唇から 零れ落ちた ラララ
ほんの少しだけ 大気を揺らした ラララ
とても 小さな声 唯一人が聴いた唄 ラララ
出典: 才悩人応援歌/作詞:藤原基央 作曲:藤原基央
堅く結んで耐えていた唇から、それでも零れ落ちた何かが、空気中へ溶けてゆきます。
誰にも届かないそれは、自分の鼓膜だけをか弱く揺らして霧散しました。
唄だったのか、声だったのか、音だったのか、それさえも定かではありません。
大切な夢があった事 今じゃもう忘れたいのは
それを本当に叶えても 金にならないから
痛いって程解ってた 自分のためのあなたじゃない
問題無いでしょう 一人くらい 消えたって
出典: 才悩人応援歌/作詞:藤原基央 作曲:藤原基央
子供の頃に抱いた夢がありました。憧れた理由は純粋かつ単純なものです。
目を輝かせて語っていたその夢は、しかし今では忘れたいと願いたくなるほど幼稚な理想でしかありませんでした。
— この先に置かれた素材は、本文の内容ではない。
-- ==== Sys2Proof/Machine/Operands.lean ====
section
/-! DEFINITION. The operand forms of the commands (rules R94 to R98): the operand bit of SELECT and OE, and
the two halves of the 16-bit count as the state machine assembles them byte by byte. -/

namespace Sys2Proof.Machine

/-- Bit 0 of the opcode byte: the level of SELECT, the enable of OE (rules R95, R97). -/
def operandOf (b : Byte) : Bool := b.getLsbD 0

/-- Bits 7 to 4 of the opcode byte: the selector (rules R90, R102). -/
def selectorOf (b : Byte) : BitVec 4 := b.extractLsb' 4 4

/-- Rule R165: `count[7:0] <- b`; `count[15:8]` keeps its value. -/
def setCountLo (n : Count) (b : Byte) : Count := (n.extractLsb' 8 8 ++ b : BitVec (8 + 8))

/-- Rule R166: `count[15:8] <- b`; `count[7:0]` keeps its value. -/
def setCountHi (n : Count) (b : Byte) : Count := (b ++ n.extractLsb' 0 8 : BitVec (8 + 8))

/-- Rule R177: shift left by one, a zero bit inserted at the bottom. -/
def shiftOutLeft (v : Byte) : Byte := v <<< 1

/-- Rule R178: shift left by one, the sampled bit inserted at the bottom. -/
def shiftInLeft (v : Byte) (bit : Bool) : Byte := v <<< 1 ||| (if bit then 1 else 0)

end Sys2Proof.Machine
end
仮に本当に夢を叶えたとしても、それだけで一生食べていける保証がない以上、追い続けること自体が不毛なのだと理解してしまったのです。
世界は自分に都合良く動いてはくれない。自分だけを必要としてくれる人だっていない。
自分が世界から消えたところで、何も問題など起こらないのでしょう。
ファンだったミュージシャン 新譜 暇潰し
売れてからは もうどうでもいい
はいはい全部綺麗事 こんなの信じてたなんて
死にたくなるよ なるだけだけど
出典: 才悩人応援歌/作詞:藤原基央 作曲:藤原基央
好きだった歌手の唄が、いつからか心に響かなくなっていました。
マイナーだったその歌手に自分を重ねて応援していたから、売れてしまった姿を見て置いて行かれたような気持ちになったのでしょう。
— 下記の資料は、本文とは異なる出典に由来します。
/-- 42_interpreter_fsm.md, the underrun of `RECEIVE_DATA` (decision D18, log entry 7): with both flags and no
byte waiting the core proceeds with a byte that nothing determines (the free value, whatever it is) and
pops nothing; under P5 = fault it records the fault in its place. -/
def Obligations.UnderrunLoadsAFreeByte : Prop :=
  ∀ s : State, s.params.Valid → s.Inv → s.fault = none → s.input.rst = none → s.core.state = .receiveData →
    dataOut s.core.cmd = true → dataIn s.core.cmd = true → s.cmdq = [] →
    (tick s).cmdq = s.input.arrive.toList ∧ (tick s).popped = s.popped ∧
    (s.params.underrun = .draw → (tick s).fault = none ∧
      (tick s).core = { s.core with shregO := Config.freeCmdData s.clock, count := s.core.count - 1, bitno := 8,
                                    state := .transfer }) ∧
    (s.params.underrun = .fault → (tick s).fault = some .cmdUnderrun ∧ (tick s).core = s.core)

/-- Rule R172: `bitno` counts the lead strobes, the trail strobe that finds none left ends the state, and
neither stream is looked at. -/
def Obligations.TransferCountsLeadStrobes : Prop :=
  ∀ s : State, s.fault = none → s.input.rst = none → s.core.state = .transfer →
    clkEn s.core = true ∧
    (stbLead s.core = true →
      (tick s).core.bitno = s.core.bitno - 1 ∧ (tick s).core.state = .transfer) ∧
    (stbLead s.core = false → stbTrail s.core = true → s.core.bitno = 0 →
      (tick s).core.bitno = s.core.bitno ∧ (tick s).core.state = .sendData) ∧
    (stbLead s.core = false → (stbTrail s.core = false ∨ s.core.bitno ≠ 0) →
      (tick s).core.bitno = s.core.bitno ∧ (tick s).core.state = .transfer) ∧
    (tick s).cmdq = s.cmdq ++ s.input.arrive.toList ∧ (tick s).popped = s.popped ∧
    (tick s).delivered ++ (tick s).rspq = s.delivered ++ s.rspq

/-- 42_interpreter_fsm.md, state `SEND_DATA` (that it waits for room is decision D17): with DATA-IN the byte
is pushed when there is room, else the core stays; without DATA-IN nothing is pushed. `count` decides
where it goes. In every case the held Clock Generator clears `ctr`, also where the core stays, as in every
tick outside `TRANSFER` (41_clock_generator.md sections 2 and 4, decision D12, log entry 10). -/
def Obligations.SendDataPushesTheSampledByte : Prop :=
  ∀ s : State, s.params.Valid → s.Inv → s.fault = none → s.input.rst = none → s.core.state = .sendData →
    let next : Fsm := if s.core.count = 0 then .receiveCommand else .receiveData
    (dataIn s.core.cmd = false →
      (tick s).core = { s.core with state := next, ctr := 0 } ∧
      (tick s).delivered ++ (tick s).rspq = s.delivered ++ s.rspq) ∧
    (dataIn s.core.cmd = true → s.input.rspReady = true →
      (tick s).core = { s.core with state := next, ctr := 0 } ∧
      (tick s).delivered ++ (tick s).rspq = s.delivered ++ s.rspq ++ [s.core.shregI]) ∧
    (dataIn s.core.cmd = true → s.input.rspReady = false →
      (tick s).core = { s.core with ctr := 0 } ∧
      (tick s).delivered ++ (tick s).rspq = s.delivered ++ s.rspq) ∧
    (tick s).cmdq = s.cmdq ++ s.input.arrive.toList

/-- 42_interpreter_fsm.md, state `DELAY` (the reload value is decision D16): entered with `timer = 0` it is held
for `count * DELAY_CYC + 1` ticks, in which neither stream is looked at and the bus is inert. -/
def Obligations.DelayStateLasts : Prop :=
  ∀ s : State, s.params.Valid → s.Inv → s.fault = none → s.core.state = .delay → s.core.timer = 0 →
    let k := s.core.count.toNat * s.params.delayCyc + 1
    s.NoReset k →
      (ticks k s).core = { s.core with state := .receiveCommand, count := 0 } ∧
      (∀ j, j < k → (ticks j s).core.state = .delay) ∧
      (ticks k s).cmdq = s.cmdq ++ s.arrivals k ∧
      (ticks k s).delivered ++ (ticks k s).rspq = s.delivered ++ s.rspq ∧ (ticks k s).trace = s.trace

/-! ### The clock and the shift registers -/

/-- Rules R124 and R125: with `sck_edge = rising` the `latch` is the rise of the pin and the `setup` its fall,
with `falling` the other way round; never both, and neither while the pin has its level of the tick
before. -/
def Obligations.SetupAndLatchAreExclusive : Prop :=
  ∀ (p : Params) (r : Regs),
    (p.sckEdge = .rising → (latchEvent p r = true ↔ r.sckR = false ∧ sckOf p r = true) ∧
      (setupEvent p r = true ↔ r.sckR = true ∧ sckOf p r = false)) ∧
    (p.sckEdge = .falling → (latchEvent p r = true ↔ r.sckR = true ∧ sckOf p r = false) ∧
      (setupEvent p r = true ↔ r.sckR = false ∧ sckOf p r = true)) ∧
    ¬(setupEvent p r = true ∧ latchEvent p r = true) ∧
    (sckOf p r = r.sckR → setupEvent p r = false ∧ latchEvent p r = false)

/-- Rules R177 and R178: on `setup` the output register shifts left with a zero at the bottom, on `latch` the
input register shifts left with `din_s` at the bottom, in every state; with neither, both keep their value
(but for the load of `RECEIVE_DATA`). Of `RECEIVE_DATA` it speaks in a well-formed machine only: there neither
event happens (`BusIsSilentOutsideTransfer`), and which of a load and a shift would win is a choice of the
spec. -/
def Obligations.ShiftRegistersFollowTheEvents : Prop :=
  ∀ s : State, s.fault = none → s.input.rst = none →
    (s.core.state ≠ .receiveData ∨ s.params.Valid ∧ s.Inv) →
    (setupEvent s.params s.core = true →
      (tick s).core.shregO.getLsbD 0 = false ∧
      (∀ j, j < 7 → (tick s).core.shregO.getLsbD (j + 1) = s.core.shregO.getLsbD j) ∧
      (tick s).core.shregI = s.core.shregI) ∧
    (latchEvent s.params s.core = true →
      (tick s).core.shregI.getLsbD 0 = s.dinAt 0 ∧
      (∀ j, j < 7 → (tick s).core.shregI.getLsbD (j + 1) = s.core.shregI.getLsbD j) ∧
      (tick s).core.shregO = s.core.shregO) ∧
    (setupEvent s.params s.core = false → latchEvent s.params s.core = false →
      (tick s).core.shregI = s.core.shregI ∧
      (s.core.state ≠ .receiveData → (tick s).core.shregO = s.core.shregO))

/-- 41_clock_generator.md section 4 (from decision D12): in a `TRANSFER` whose first tick is now, `phase` is 1
for the first half of each period, the periods starting one tick after the first. -/
def Obligations.ClockFollowsItsSchedule : Prop :=
  ∀ s : State, s.params.Valid → s.fault = none → s.core.state = .transfer → s.core.phase = false →
    s.core.phaseR = false → s.core.ctr = 0 → s.core.sckR = s.params.sckIdle → s.core.bitno = 8 →
    s.NoReset (transferTicks s.params) →
      ∀ j, j < transferTicks s.params →
        (ticks j s).core.phase =
          (1 ≤ j && (j - 1) % (2 * s.params.halfPeriodCyc) < s.params.halfPeriodCyc)

/-- 42_interpreter_fsm.md section 4 and the bus trace of 44_shift.md section 1 (ticks from decision D12): a
`TRANSFER` lasts `15H + 2` ticks; its bus trace is the eight periods of `byteTrace`; `shreg_o` ends empty,
`shreg_i` holds the eight bits sampled, the first in bit 7. Where `latch` is on the trail edge the peer does
not see bit 7 at a sampling edge (log entry 15). -/
def Obligations.TransferMovesOneByte : Prop :=
  ∀ s : State, s.params.Valid → s.fault = none → s.core.state = .transfer → s.core.phase = false →
    s.core.phaseR = false → s.core.ctr = 0 → s.core.sckR = s.params.sckIdle → s.core.bitno = 8 →
    s.NoReset (transferTicks s.params) →
      let t := ticks (transferTicks s.params) s
      t.core = { s.core with state := .sendData, bitno := 0, shregO := 0, shregI := s.sampled 0,
                             ctr := s.params.halfPeriodCyc - 2 } ∧
      (∀ j, j < transferTicks s.params → (ticks j s).core.state = .transfer) ∧
      t.trace = s.trace ++ byteTrace s.params s.tickNo s.core.shregO (s.sampled 0) ∧
      t.cmdq = s.cmdq ++ s.arrivals (transferTicks s.params) ∧
      t.delivered ++ t.rspq = s.delivered ++ s.rspq

/-- 40_bus_signal_driver.md section 4 and 10_state.md section 8: outside `TRANSFER` the clock pin rests, data-out
is 0, and neither event happens. -/
def Obligations.BusIsSilentOutsideTransfer : Prop :=
  ∀ s : State, s.params.Valid → s.Inv → s.core.state ≠ .transfer →
    setupEvent s.params s.core = false ∧ latchEvent s.params s.core = false ∧
    stbLead s.core = false ∧ stbTrail s.core = false ∧
    (outputs s).sck = s.params.sckIdle ∧ (outputs s).dout = false

/-- 40_bus_signal_driver.md section 2 (decision D15): `din_s` is the level of the data-in line two ticks
before; in the first two ticks after a reset it is 0. -/
def Obligations.DataInIsTwoTicksOld : Prop :=
  ∀ (s : State) (k : Nat),
    ((s.inputAt k).rst = none → (s.inputAt (k + 1)).rst = none →
      (ticks (k + 2) s).sync2 = (s.inputAt k).dinPin) ∧
    ((s.inputAt k).rst ≠ none → (ticks (k + 1) s).sync2 = false ∧
      ((s.inputAt (k + 1)).rst = none → (ticks (k + 2) s).sync2 = false))

/-! ### Rules about the whole machine -/

/-- 20_memory.md section 4: a state that waits keeps every register and moves no byte; the bus is inert
meanwhile. `TRANSFER` never waits: the core's answer there is the same whatever the streams show. In
`RECEIVE_DATA` a SHIFT with DATA-IN does not wait (under the default treatment of an underrun, decision D18, log
entry 7). The one exception is not of that section: in `SEND_DATA` the held Clock Generator clears `ctr`
meanwhile, as in every tick outside `TRANSFER` (41_clock_generator.md sections 2 and 4, decision D12, log entry
10). -/
def Obligations.StallKeepsEveryRegister : Prop :=
  (∀ s : State, s.params.Valid → s.Inv → s.fault = none → s.input.rst = none →
    (s.core.state = .receiveCommand ∧ s.cmdq = [] ∨ s.waitsForByte = true ∨ s.waitsForRoom = true) →
      (tick s).core = { s.core with ctr := 0 } ∧ (tick s).cmdq = s.cmdq ++ s.input.arrive.toList ∧
      (tick s).popped = s.popped ∧ (tick s).delivered ++ (tick s).rspq = s.delivered ++ s.rspq ∧
      (s.core.state ≠ .sendData → (tick s).core = s.core) ∧
      (outputs s).sck = s.params.sckIdle ∧ (outputs s).dout = false ∧
      (outputs (tick s)).csN = (outputs s).csN ∧ (outputs (tick s)).csOe = (outputs s).csOe) ∧
  (∀ (p : Params) (x y : CoreIn) (r : Regs), r.state = .transfer → x.dinS = y.dinS →
    coreStep p x r = coreStep p y r) ∧
  (∀ s : State, s.params.Valid → s.Inv → s.fault = none → s.input.rst = none → s.params.underrun = .draw →
    s.core.state = .receiveData → dataIn s.core.cmd = true → (tick s).core.state = .transfer)

/-- Rule R28's sentence on who writes `cs`: without a reset in the ticks the step took (as many as `clock` has
advanced), a step changes the logical
chip-select only when it stands at a SELECT opcode, and then to the operand bit. -/
def Obligations.OnlySelectChangesChipSelect : Prop :=
  ∀ s t : State, step s = .next t → s.NoReset (t.clock - s.clock) → t.core.cs ≠ s.core.cs →
    s.core.state = .receiveCommand ∧
      ∃ rest, s.cmdq = (0x00 ||| operandBit t.core.cs) :: rest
夢、愛、友情、理想、希望・・・。明るい未来を期待させる言葉たちが、安っぽい綺麗事のように思えてしまいます。
そんな言葉を信じていた自分が滑稽で、不意に「死にたい」と感じました。実行できはしないのだけれど。
その喉から 溢れ出した ラララ
ほんの少しだけ 温度を上げた ラララ
とても 短い距離 その耳まで泳ぐ唄 ラララ
出典: 才悩人応援歌/作詞:藤原基央 作曲:藤原基央
腹の底、喉の奥から溢れ出した何かが、また大気を震わせます。
微かな熱を帯びていたそれは、少しだけ自分の体や周りの空気を温めてました。
まだか細く弱弱しい音だけれど、いつか自分ではない誰かの元へと届いてくれるでしょうか。
隣人は立派 将来有望 才能人
そんな奴がさぁ 頑張れってさぁ
怠けて見えたかい そう聞いたら頷くかい
死にたくなるよ 生きていたいよ
出典: 才悩人応援歌/作詞:藤原基央 作曲:藤原基央
平凡な生活を送っていたある日、とある人から「頑張れ」と声をかけられました。
その人は、才能に恵まれた立派で優秀な人物。周囲からの声援や脚光を一身に浴び、それに応え続けています。自分とは正反対です。
「頑張れ」とは、一体どういう意味だったのでしょう?
自分は自分なりに、必死で毎日を生きているつもりでした。もうすでに頑張っている状態なのです。
でも、「頑張れ」と言われたということは、少なくともその人からは自分はまだ力を出していないように見えたということ。
誰かと同じだけのことをしても、同じだけの結果が出てくれない。だから他人の目からは頑張っているように映らない。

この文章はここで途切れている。